* Work task *
When the string "inside" is part of a line below, that line should be copied.

* Data shown *

-- ==== Sys2Proof/Machine/Release.lean ====
section
/-! DEFINITION. What a tick does to a pipeline: aborts and misses, missing frames, the rate check, the release
of decision words, the hold and its copies, swaps, starts and stops (chapters 1, 2, 6, 7 and 12). -/

namespace Sys2Proof.Machine

/-! ## Thread aborts (R168) -/

/-- Word of the WAITTICK inside a loop body. -/
def State.waittickOf (s : State) (t : Nat) (f : LoopFrame) : Option Nat :=
  ((List.range (f.last + 1 - f.first)).map (· + f.first)).find? (fun pc => wOp (s.word t pc) == 0x10)

/-- The open frame of the perpetual body, with what is inside it dropped. -/
def Regs.perpetual (r : Regs) : List LoopFrame := r.loops.dropWhile (fun f => f.trip != 0)

/-- Steps 1 to 3 of R168 for one thread. -/
def State.abortClear (s : State) (t th : Nat) : State :=
  let s1 := (s.stopUnits t (fun k => k == th)).breakLock t th
  let s2 := match (s1.thread t th).wait with
    | .lock st _ => s1.modTile (s1.physical st) (fun x => { x with
        lockReqs := x.lockReqs.filter (fun q => !(q.2.1 == t && q.2.2.1 == th)) })
    | _ => s1
  let routes := ((s2.tile t).bells.filter (fun b => b.2.thread == th && !b.2.send)).map (·.1)
  let s3 := s2.modTile t (fun x => { x with inbox := x.inbox.filter (fun b => !routes.contains b.1) })
  let ins := ((s3.tile t).ports.filter (fun p => p.2.thread == th && !p.2.output)).map (·.1)
  let s4 := ins.foldl (fun s p => s.modSkip (s.portSkip t p) (fun k => { k with
    popWait := k.popWait.filter (fun q => !(q.1 == t && q.2.1 == th)) })) s3
  s4.modRegs t th (fun r => { r with loops := r.perpetual })

/-- R168: the thread starts the new shift as if its WAITTICK had returned at this tick; the tick's arrival at
the tile lets it go on. -/
def State.abortThread (s : State) (t th : Nat) : State :=
  let s1 := s.abortClear t th
  let r := (s1.thread t th).regs
  let regs := match r.loops with
    | f :: rest =>
      match s1.waittickOf t f with
      | some wt =>
        let f1 := if wt < r.pc then { f with pass := (f.pass + 1) % 2 ^ 24 } else f
        ({ r with loops := f1 :: rest, pc := wt }).advance
      | none => { r with pc := f.first }
    | [] => r
  let s2 := s1.modTile t (fun x => { x with restart := x.restart.filter (· != th) })
  s2.modThread t th (fun x => { x with regs := regs, wait := .tick, stepping := false })

/-- A thread that the tick aborts: it is issuing or waiting inside its perpetual body, not in WAITTICK. -/
def Thread.abortable (x : Thread) : Bool := x.mode == .running && x.wait != .tick && !x.regs.perpetual.isEmpty

/-- A thread whose stage has not done its work at the tick (R168, R175, R419). -/
def Thread.behind (x : Thread) : Bool :=
  x.mode == .illegal || x.mode == .debug || (x.mode == .running && x.wait != .tick)

/-! ## Deadline misses (R29, R192) -/

/-- Pushes of a port that no commit in effect covers. -/
def State.portTentative (s : State) (t p : Nat) : Bool :=
  match look (s.tile t).ports p with
  | some x => x.output && x.dests.any (fun d => decide ((s.skip d.1).effective < x.pushed))
  | none => false

/-- A tile keeps its stage from having committed all its work. -/
def State.tileLate (s : State) (t : Nat) : Bool :=
  let x := s.tile t
  x.mustMiss || x.lost || x.threads.any (fun p => p.2.behind) || x.ports.any (fun p => s.portTentative t p.1)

* Answer section *
/-- Word of the WAITTICK inside a loop body. -/
/-- The open frame of the perpetual body, with what is inside it dropped. -/
/-- A thread that the tick aborts: it is issuing or waiting inside its perpetual body, not in WAITTICK. -/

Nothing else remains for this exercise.